Materials and Methods

Data

The pure China-fir stands are located in Jiangle County (117°05′-117°40′E, 26°26′-27°04′N), Fujian Province, southeast China. The soil type is red soil, the average annual precipitation is approximately 1699 mm, the annual mean frost-free season is 287 days, and the annual mean temperature is 18.7°C. Data from four thousand one hundred ninety-nine trees were obtained from 55 single-species plots of plantation-grown China-fir on the Jiangle state-owned forest farm in Fujian Province, southeast China (Fig 1). The Jiangle state-owned forest farm issued permission for each location, and the field studies did not involve endangered or protected species. The sample plots were square and varied in size from 400 to 600 m2. All standing live trees (height > 1.3 m) on the plots were measured for DBH (outside bark), tree height, height to crown base (height above ground to crown base) and crown width. Three to five dominant trees on each plot were chosen to calculate plot dominant height and diameter. Crown width was taken as the arithmetic mean of two crown widths, obtained from measurements of four crown radii in four directions (from the east, west, south and north to the center of tree, respectively) representing two perpendicular azimuths [8]. The crown width data were randomly divided into two groups; 75% of the points were used for model fitting, and 25% were used for model validation, which can be claimed as independent. The fitting and validation data consisted of 2587 trees from 39 plots and 1613 trees from 16 plots, respectively. Summary statistics for both the fitting and validation data are shown in Table 1. The crown data are graphically depicted in Fig 2.

Fig 1

Fifty-five sample plots of pure China-fir plantation stands.

Table 1

Summary statistics for increments datasets.

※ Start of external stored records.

-- ==== Sys2Proof/Tests/Slice0.lean ====
section
/-! SUPPORT. Tests: the checks of WellFormed refuse ill-formed commands, and every statement's hypotheses are met by a concrete
state. -/

set_option Elab.async false
set_option linter.unusedVariables false

namespace Sys2Proof
open Sys2Proof.Machine

/-- A state in which the device is up for the host. -/
def up : State := setF DEV_STAT_READY 1 State.reset

/-- A packet of window 0 with opcode op, partition part and payload l, first in the acceptance order. -/
def pkt (op part : Nat) (l : List Byte) : Pkt := ⟨1, 0, 0, op, false, false, false, false, 7, 0, 9, 0, part, 0, 0, l⟩

/-- The device is up and has accepted a packet. -/
def took (p : Pkt) (s : State) : State := { setF FLT_HEART_ALIVE 1023 s with accepted := [p] }

/-- A cell in state st with a configuration payload. -/
def cellOf (st : Nat) (cfg : List Byte) : Cell := ⟨st, cfg, false, 0, 0, false, 0, 0, 0, ⟨0, 0, 0, 0, 0, 0⟩, 0, 0, 0, 0, 1, true, true, false, []⟩

/-- Window 0 is enabled and slot 2 holds a DEV_ECHO packet with a 4-byte payload whose header ends in its CRC plus d. -/
def posted (d : Nat) : State :=
  let h : List Byte := [7, 1, 0, 1, 5, 0, 0, 0, 0, 0, 0, 0, 0, 0, 0, 0, 9, 0, 0, 0, 4, 0, 0, 0, 0, 255, 0, 0]
  { setF DEV_IDENT_GRADE 144 (setF SEC_LC_STATE 2 (setF (CMD_PWw_CTRL_EN 0) 1 (setF CMD_CTRL_EN 1 up))) with
    fns := [(0, ⟨true, true, false, false, []⟩)]
    bar2 := writeBytes (slotAddr 0 2 + 0x40) (h ++ natLE 4 (crc32c h + d) ++ [1, 2, 3, 4]) (writeBytes (slotAddr 0 2) [1, 0, 0, 0] []) }


/-- A planned slot job of packet p with the allocation outcomes res. -/
def jobOf (p : Pkt) (c : Nat) (ul : Bool) (slot : Nat) (res : List AllocRes) : Job :=
  ⟨p, c, ul, slot, true, true, false, none, false, false, false, false, 0, 0, res, []⟩

/-- An allocation outcome, ended or not. -/
def resOf (done : Bool) : AllocRes := ⟨0, false, false, false, 0, 0, 0, [], done, 0, false, noUnit⟩

/-- A slot job's payload for cell 7 and a slot below 256 with one allocation of type ty. -/
def jobPay (slot : Byte) (ty : Byte) : List Byte := [7, 0, 1, 0, 0, 0, 0, 0, slot] ++ zeros 55 ++ [ty] ++ zeros 31

/-- A context of partition 0 in a state and substate. -/
def ctxT (st sub : Nat) : Ctx := ⟨0, 3, 0, st, sub, true, [], 0, 0, 0, 0, false, 0, [], false, []⟩

/-- A work tile's engine set of a context, as it starts. -/
def setT (c : Nat) : EngSet := freshSet c 0 0 0 4 0x1000 0x2000 100 0 0 0 [] ⟨0, none, false, false, false⟩ none 0

/-- A Lease of a core by a context. -/
def leaseT (core ctx passes : Nat) : Lease := ⟨core, ctx, 0, 0, passes, 100, false⟩

/-- A queued STEP. -/
def stepT (id : Nat) : Step := ⟨id, 9, 0, 0, ⟨144, 1, 1, 64, 96⟩, none, 0x5000, 0, 144, 0, [], true, false, 0, [], [], 0, false, 0, 0, 0, 0, 0, []⟩

/-- A fabric packet of a type for a destination. -/
def fpT (ty dst txid addr : Nat) (d : List Byte) : FabPkt := ⟨ty, 0, 0, 7, dst, 0, d.length, 0, txid, 0, 0, 0, addr, 0, 0, 0, 0, d, true⟩

/-- Block 0 is mapped to a frame of T0 for partition 0, and the word w stands at the start of the image of setT. -/
def coded (w : Nat) (s : State) : State :=
  let s1 := { s with bmap := [(0, mkEnt 1 0 1 0 512 false)] }
  { s1 with mem := writeBytes (loadAddr 0x1000 s1) (natLE 40 w) s1.mem }

/-- Partition 0 is OPEN and holds logical cores 0 to 3; at Unified Range offset 0x1000 of its object 1 stands a STEP image with one
table of one stage and one work tile of four items. -/
def stepImg (s : State) : State :=
  let h := natLE 4 0x50455453 ++ natLE 4 1 ++ natLE 4 257 ++ natLE 4 1 ++ natLE 4 0x200 ++ natLE 4 0x100 ++ natLE 4 0x100 ++ natLE 4 0x1000 ++
    natLE 4 16 ++ natLE 2 4 ++ natLE 2 1 ++ natLE 4 0x240 ++ zeros 20
  let o : Obj := ⟨0, 512, 2, 0, 1, 0, false, false, false, false, 0, 0, 0, false, false, [], 0, 0, 0, 0, 0, 0, false, false, 0, [], false, 0, []⟩
  let s0 := { s with bmap := [(0, mkEnt 1 0 1 0 512 false)], objs := [(1, o)] }
  let s1 := setF (SCHED_Pp_INFO_STATE 0) 1 (setF (SCHED_Pp_CORESi_CORES 0 0) 15 s0)
  { s1 with mem := writeBytes (loadAddr 0x1000 s1) h (writeBytes (loadAddr 0x1200 s1) (zeros 28 ++ natLE 4 4) s1.mem) }

/-- A pass of one integer product: K = 1, N = 1, M = 1 over INT8. -/
def passT : Pass := ⟨0, ⟨0, false, false, false, false, 9, 9, 255, 1, 1, 1, 0, 64, 0, 0, 128⟩, none, none, none, false, [], false, false⟩

/-- A work tile's set whose image may issue passes of 1,000 cycles. -/
def setP : EngSet := { setT 9 with passP := 1000 }

/-- An MPASS word w followed by the descriptor of passT. -/
def passWord (w : Nat) : Nat := w + 2 ^ 64 * leNat ([0, 0x99, 255, 0, 1, 0, 1, 0, 1, 0, 0, 0, 0, 0, 0, 0, 64, 0, 0, 0, 0, 0, 0, 0, 0, 0, 0, 0, 128, 0, 0, 0])

/-- PART_SET of partition 2 for function 1 with one resident place, one context and cores 4 and 5, and a state that takes it. -/
def partSetPkt : Pkt := pkt 0x105 255 ([2, 1, 0, 1, 1, 0, 0, 0, 9, 0, 0, 0, 8, 0, 0, 0, 7, 0, 0, 0, 6, 0, 0, 0, 48] ++ zeros 39)
def partSetState : State := setF TIER_CAP_T2 1000 (setF TIER_CAP_T1 1000 (setF TIER_CAP_T0 1000 (setF DEV_IDENT_GRADE 144 (took partSetPkt up))))

/-- A SETTLED object of partition 0 in state st and a tier: 600 units of 4 KiB from block 8. -/
def objT (st tier : Nat) : Obj :=
  ⟨8, 600, st, 0, tier, 0, false, false, false, false, 0, 0, 0, false, false, [], 0, 0, 0, 0, 0, 0, false, false, 0, [], false, 0, []⟩

/-- Partition 0 is OPEN with quotas of 100 frames. -/
def objPart (s : State) : State :=
  setF (TIER_Pp_T2_LIMIT 0) 100 (setF (TIER_Pp_T1_QUOTA 0) 100 (setF (TIER_Pp_T0_QUOTA 0) 100 (setF (SCHED_Pp_INFO_STATE 0) 1 s)))

/-- A work tile's set that may use the fabric, whose load and store registers 2 to 4 hold these. -/
def fabX (ga gb len : Nat) : EngSet :=
  { setT 9 with fabMax := 128, ld := ⟨0, [(2, ga), (3, gb), (4, len)], 1⟩, sr := ⟨0, [(2, ga), (3, gb), (4, len)], 1⟩ }

/-- Device 3, whose core 5 holds the set x of partition 0 at the word w. -/
def fabS (w : Nat) (x : EngSet) : State :=
  setF HJF_CFG_DEVID 3 (coded w { up with now := 5, parts := [(0, ⟨77, 1, 0, []⟩)], leases := [leaseT 5 9 2], eng := [(5, x)], ctxs := [(9, { ctxT 2 2 with queue := [stepT 1] })] })

/-- A table entry of core 5's set: an operation or a fence of group 1. -/
def opT (id : Nat) (k : FabPkt) (dest : Nat) (fence : Option (List Nat)) (sent : Option Nat) : Ftt := ⟨id, 5, 9, 0, false, 0, 1, k, dest, 0, fence, none, sent⟩

/-- Device 3 with its fabric on, a route to device 9 on port 5, and object 1 of partition 0 at block 0, which key 55 may load and store
and key 56 may do all. -/
def homeB : State :=
  let o : Obj := ⟨0, 512, 2, 0, 1, 0, false, false, false, false, 0, 0, 0, false, false, [55, 56, 0, 0], 0xF3, 0, 0, 0, 0, 0, false, false, 0, [], false, 0, []⟩
  setF HJF_CFG_EN 1 (setF HJF_CFG_DEVID 3 (setF (HJF_Pp_STAT_STATE 5) 2 (setF (HJF_Pp_STAT_STATE 4) 2
    { up with now := 9, bmap := [(0, mkEnt 1 0 1 0 512 false)], objs := [(1, o)], routes := [(9, 9 + 2 ^ 16 + 5 * 2 ^ 19)] })))

/-- The port that leads to device 9, with credits in every lane. -/
def portH (l : List (Nat × FabPkt)) : HPort := { HPort.reset with inq := l, credit := [(0, 9), (1, 9), (2, 9), (3, 9), (4, 9), (5, 9), (6, 9), (7, 9)] }

/-- The request k has arrived on port p at time 1. -/
def homeS (p : Nat) (k : FabPkt) : State := { homeB with hport := if p = 5 then [(5, portH [(1, k)])] else if p < 5 then [(p, portH [(1, k)]), (5, portH [])] else [(5, portH []), (p, portH [(1, k)])] }

/-- The request k stands in its Combiner's queue, and x is the one stream. -/
def homeC (k : FabPkt) (x : Stream) : State := { homeB with hport := [(5, portH [])], comb := [⟨k, 4, none, 1⟩], streams := [x] }

/-- The refetched object o is object 1 of partition 0 at block 0 of T0, whose lines of the list carry marks. -/
def refetchS (o : Obj) (marks : FMap) : State := { up with bmap := [(0, mkEnt 1 0 1 0 512 false + 2 ^ 59)], objs := [(1, o)], poison := marks }

/-- A radio section whose mantissas are 24 zeros. -/
def prbT : RxPrb := ⟨0, 0, List.replicate 24 0⟩

/-- A well-formed DEV_ECHO command. -/
def echoT : Pkt := pkt 0x107 255 (zeros 8)

theorem test_wf_register_aligned : Instr.wf (.registerWrite 0 8 true 5) = true := by decide
theorem test_wf_register_misaligned : Instr.wf (.registerWrite 0 4 true 5) = false := by decide
theorem test_wf_register_past_view : Instr.wf (.registerWrite 0 (2 ^ 26) false 5) = false := by decide
theorem test_wf_register_wide_value : Instr.wf (.registerWrite 0 8 false (2 ^ 32)) = false := by decide
theorem test_wf_lower_half_misaligned : Instr.wf (.regLowerHalfRead 1 2 false) = false := by decide
theorem test_wf_bar0_legal_access : Instr.wf (.bar0IllegalAccess 0 ⟨true, 8, 4⟩) = false := by decide
theorem test_wf_bar0_aligned_64 : Instr.wf (.bar0IllegalAccess 0 ⟨true, 8, 8⟩) = false := by decide
theorem test_wf_bar0_no_bytes : Instr.wf (.bar0IllegalAccess 0 ⟨true, 8, 0⟩) = false := by decide
theorem test_wf_bar0_past_view : Instr.wf (.bar0IllegalAccess 0 ⟨true, 2 ^ 26, 2⟩) = false := by decide
theorem test_wf_bar0_misaligned : Instr.wf (.bar0IllegalAccess 0 ⟨true, 2, 4⟩) = true := by decide
theorem test_wf_announce_interval : Instr.wf (.announceMessage 0 0 0 0 0 128) = false := by decide
theorem test_wf_core : Instr.wf (.windowOpen 144 0) = false := by decide
theorem test_wf_ramp : Instr.wf (.guardRampStart 0 9) = false := by decide
theorem test_wf_ctx_zero : Instr.wf (.stepStart 0) = false := by decide
theorem test_wf_ctx_high : Instr.wf (.stepStart 4096) = false := by decide
theorem test_wf_obj : Instr.wf (.migrationStart (2 ^ 20)) = false := by decide
theorem test_wf_packet : Instr.wf (.devEcho echoT) = true := by decide
theorem test_wf_packet_opcode : Instr.wf (.devInfo echoT) = false := by decide
theorem test_wf_packet_window : Instr.wf (.devEcho { echoT with window := 132 }) = false := by decide
theorem test_wf_packet_slot : Instr.wf (.devEcho { echoT with slot := 16 }) = false := by decide
theorem test_wf_packet_seq : Instr.wf (.devEcho { echoT with seq := 2 ^ 32 }) = false := by decide
theorem test_wf_packet_at : Instr.wf (.devEcho { echoT with at_ := 2 ^ 64 }) = false := by decide
theorem test_wf_packet_tag : Instr.wf (.devEcho { echoT with tag := 2 ^ 32 }) = false := by decide
theorem test_wf_packet_func : Instr.wf (.devEcho { echoT with func := 2 ^ 6 }) = false := by decide
theorem test_wf_packet_part : Instr.wf (.devEcho { echoT with part := 2 ^ 8 }) = false := by decide
theorem test_wf_packet_domain : Instr.wf (.devEcho { echoT with td := 8 }) = false := by decide
theorem test_wf_packet_words : Instr.wf (.devEcho { echoT with payload := zeros 6 }) = false := by decide
theorem test_wf_packet_length : Instr.wf (.devEcho { echoT with payload := zeros 4004 }) = false := by decide +kernel
theorem test_wf_uplane_port : Instr.wf (.uplaneIngress ⟨32, 0, 0, false, 0, 0, 0, 0, 64, [prbT]⟩) = false := by decide
theorem test_wf_uplane_symbol : Instr.wf (.uplaneIngress ⟨0, 0, 0, false, 0, 0, 0, 64, 64, [prbT]⟩) = false := by decide
theorem test_wf_uplane_mantissas : Instr.wf (.uplaneIngress ⟨0, 0, 0, false, 0, 0, 0, 0, 64, [⟨0, 0, []⟩]⟩) = false := by decide
theorem test_wf_diq_port : Instr.wf (.diqIngress ⟨32, 0, 0, false, 64, []⟩) = false := by decide
theorem test_wf_diq_frame_word : Instr.wf (.diqIngress ⟨0, 0, 2 ^ 64, false, 64, []⟩) = false := by decide +kernel
theorem test_wf_wheel_flow : Instr.wf (.wheelPlace ⟨0, 1024, 0, 0, 0, 0, false, false, 0, 0, 64, none, [], 0, 0, []⟩) = false := by decide
theorem test_wf_wheel_domain : Instr.wf (.wheelPlace ⟨0, 0, 0, 8, 0, 0, false, false, 0, 0, 64, none, [], 0, 0, []⟩) = false := by decide
theorem test_wf_bundle_thread : Instr.wf (.bundleIssue 0 ⟨.nop, .nop, .nop, .nop, .nop⟩ 4) = false := by decide
theorem test_wf_kernel : Instr.wf (.kernelInvoke 0 0x12 0 0) = false := by decide
theorem test_wf_dma_local : Instr.wf (.scDmaDone 0 true (2 ^ 21) 0 1) = false := by decide
theorem test_wf_dma_carve : Instr.wf (.scDmaDone 0 true 0 (2 ^ 43) 1) = false := by decide
theorem test_wf_code_block_cluster : Instr.wf (.codeBlockDone ⟨8, 0, 0, true, 0, 0, ⟨1, 2, 1, 9⟩, [], 0, true, true, true, [], false, false⟩) = false := by decide
theorem test_wf_code_block_cell : Instr.wf (.codeBlockDone ⟨0, 512, 0, true, 0, 0, ⟨1, 2, 1, 9⟩, [], 0, true, true, true, [], false, false⟩) = false := by decide
theorem test_wf_code_lane : Instr.wf (.codeBlockRetry 0 24 0 1 0 0 true 0 0) = false := by decide
theorem test_wf_transaction_errors : Instr.wf (.transactionComplete 0 0 false 0 (List.replicate 65 0) false 0) = false := by decide
theorem test_wf_pass_load : Instr.wf (.passLoadStart 0 4) = false := by decide
theorem test_wf_pass_stream : Instr.wf (.passStreamEnd 0 4) = false := by decide
theorem test_wf_sub_block : Instr.wf (.subBlockCopyDone 0 (List.replicate 1025 0)) = false := by decide +kernel
theorem test_wf_frame_tier_low : Instr.wf (.frameReturn 0 0) = false := by decide
theorem test_wf_frame_tier_high : Instr.wf (.frameReturn 4 0) = false := by decide
theorem test_wf_page_channel : Instr.wf (.pageBufferWriteout 16 0) = false := by decide
theorem test_wf_refetch_length : Instr.wf (.refetchUnitArrive 0 0 (some [1, 2])) = false := by decide
theorem test_wf_fill_part : Instr.wf (.fillDone 9) = false := by decide
theorem test_wf_training_peer : Instr.wf (.portTrainingDone 0 (2 ^ 16) false) = false := by decide
theorem test_wf_hjelo_lane : Instr.wf (.hjeloLaneSpare 0 4) = false := by decide
theorem test_wf_fronthaul_lane : Instr.wf (.fhLaneSpare 0 4) = false := by decide
theorem test_wf_flit_seq : Instr.wf (.flitReceive 0 ⟨0, 0, true, 1024, 0, false, 0, 0, []⟩) = false := by decide
theorem test_wf_flit_credit_lane : Instr.wf (.flitReceive 0 ⟨0, 0, true, 0, 0, false, 8, 0, []⟩) = false := by decide
theorem test_wf_fabric_type : Instr.wf (.flitReceive 0 ⟨0, 0, true, 0, 0, false, 0, 0, [fpT 16 0 0 0 []]⟩) = false := by decide
theorem test_wf_fabric_address : Instr.wf (.flitReceive 0 ⟨0, 0, true, 0, 0, false, 0, 0, [fpT 0 0 0 (2 ^ 43) []]⟩) = false := by decide
theorem test_wf_replay : Instr.wf (.flitReplay 0 1024) = false := by decide
theorem test_wf_combiner_line : Instr.wf (.combinerOperation 0 (2 ^ 37)) = false := by decide
theorem test_wf_stream_source : Instr.wf (.streamEntryIdle (2 ^ 16) none) = false := by decide
theorem test_wf_stream_group : Instr.wf (.streamEntryIdle 0 (some (2 ^ 12))) = false := by decide
theorem test_wf_epoch_destination : Instr.wf (.pathEpochAdvance (2 ^ 16)) = false := by decide
theorem test_wf_time_root : Instr.wf (.fabricTimeExchange 0 0 true true (2 ^ 16)) = false := by decide
theorem test_wf_monitor_part : Instr.wf (.monitorCommit 0 none 0 0 256 0 true) = false := by decide
theorem test_wf_sensor : Instr.wf (.tempSample [(64, 0)] [] 0 0) = false := by decide
theorem test_wf_bar2_empty : Instr.wf (.bar2Write 0 0 []) = false := by decide
theorem test_wf_bar2_past_end : Instr.wf (.bar2Write 0 (2 ^ 24) [1]) = false := by decide
theorem test_wf_bar4_read_empty : Instr.wf (.bar4Read 0 0 0) = false := by decide
theorem test_wf_bar4_read_past_end : Instr.wf (.bar4Read 0 (2 ^ 36) 4) = false := by decide
theorem test_wf_bar4_write_past_end : Instr.wf (.bar4Write 0 (2 ^ 36) [1]) = false := by decide
theorem test_wf_host_read_past_end : Instr.wf (.hostReadCompletion (.command 1) true (2 ^ 64) [1]) = false := by decide
theorem test_wf_ide_function : Instr.wf (.ideCheckFail 0 [33]) = false := by decide
theorem test_wf_challenge_nonce : Instr.wf (.challenge 0 0 (zeros 31)) = false := by decide
theorem test_wf_measurements_nonce : Instr.wf (.getMeasurements 0 0 true (zeros 33)) = false := by decide
theorem test_wf_quality_level : Instr.wf (.esmcMessage 0 16) = false := by decide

Variables	Fitting data				Validation data
Variables	Mean	Min	Max	sd	Mean	Min	Max	sd
CW (m)	2.53	0.4	7.4	0.95	2.42	0.3	8.2	0.93
DBH (cm)	14.44	2.0	44.4	6.75	13.54	1.5	44.2	5.84
H (m)	13.36	1.2	36.5	5.56	12.11	1.3	30.8	5.35
HCB (m)	7.68	0.1	21.5	4.08	6.98	0.3	19.8	4.52
DH (m)	18.01	6.9	30.3	4.93	15.78	6.5	26.2	5.78
DD (cm)	21.43	8.0	38.6	5.13	20.43	10.1	36.0	6.88
A (yr)	22.63	7.0	49.0	9.43	18.10	5.0	40.0	8.73
SI (m at 20 years)	17.13	12.0	24.0	3.69	16.89	12.0	22.0	2.86
SD (trees ha ^-1 )	2311	617	4500	1044.85	2862	467	4400	907.91
QMD (cm)	15.03	4.8	25.2	4.64	13.80	9.9	26.9	3.50
MH (m)	14.01	4.2	21.3	4.00	12.06	5.0	21.4	4.25
BA (m ² ·ha ^-1 ).	29.54	3.4	68.0	16.11	42.4	16.9	99.82	20.11

Fig 2

Plots of crown width against DBH for China-fir.

Methods

The covariate selection

DBH is an important tree characteristic and the variable that has the greatest correlation with crown width [27]. In addition to DBH, CW is explained by other tree and stand attributes, [9; 28] such as a reduction in growth from increases in stand density, SD (tree ha-1) and basal area, BA (m2·ha-1) [22; 29]. In addition, CW is also influence by tree size variables, such as sample tree height (H) and height to crown base (HCB), and stand variables, such as stand age (A), plot dominant height, DH (m), plot dominant diameter at breast height, DD (cm), plot quadratic mean diameter, QMD (cm) [28; 30; 31], plot mean height, MH (m), and site index, SI (m at 20 yr).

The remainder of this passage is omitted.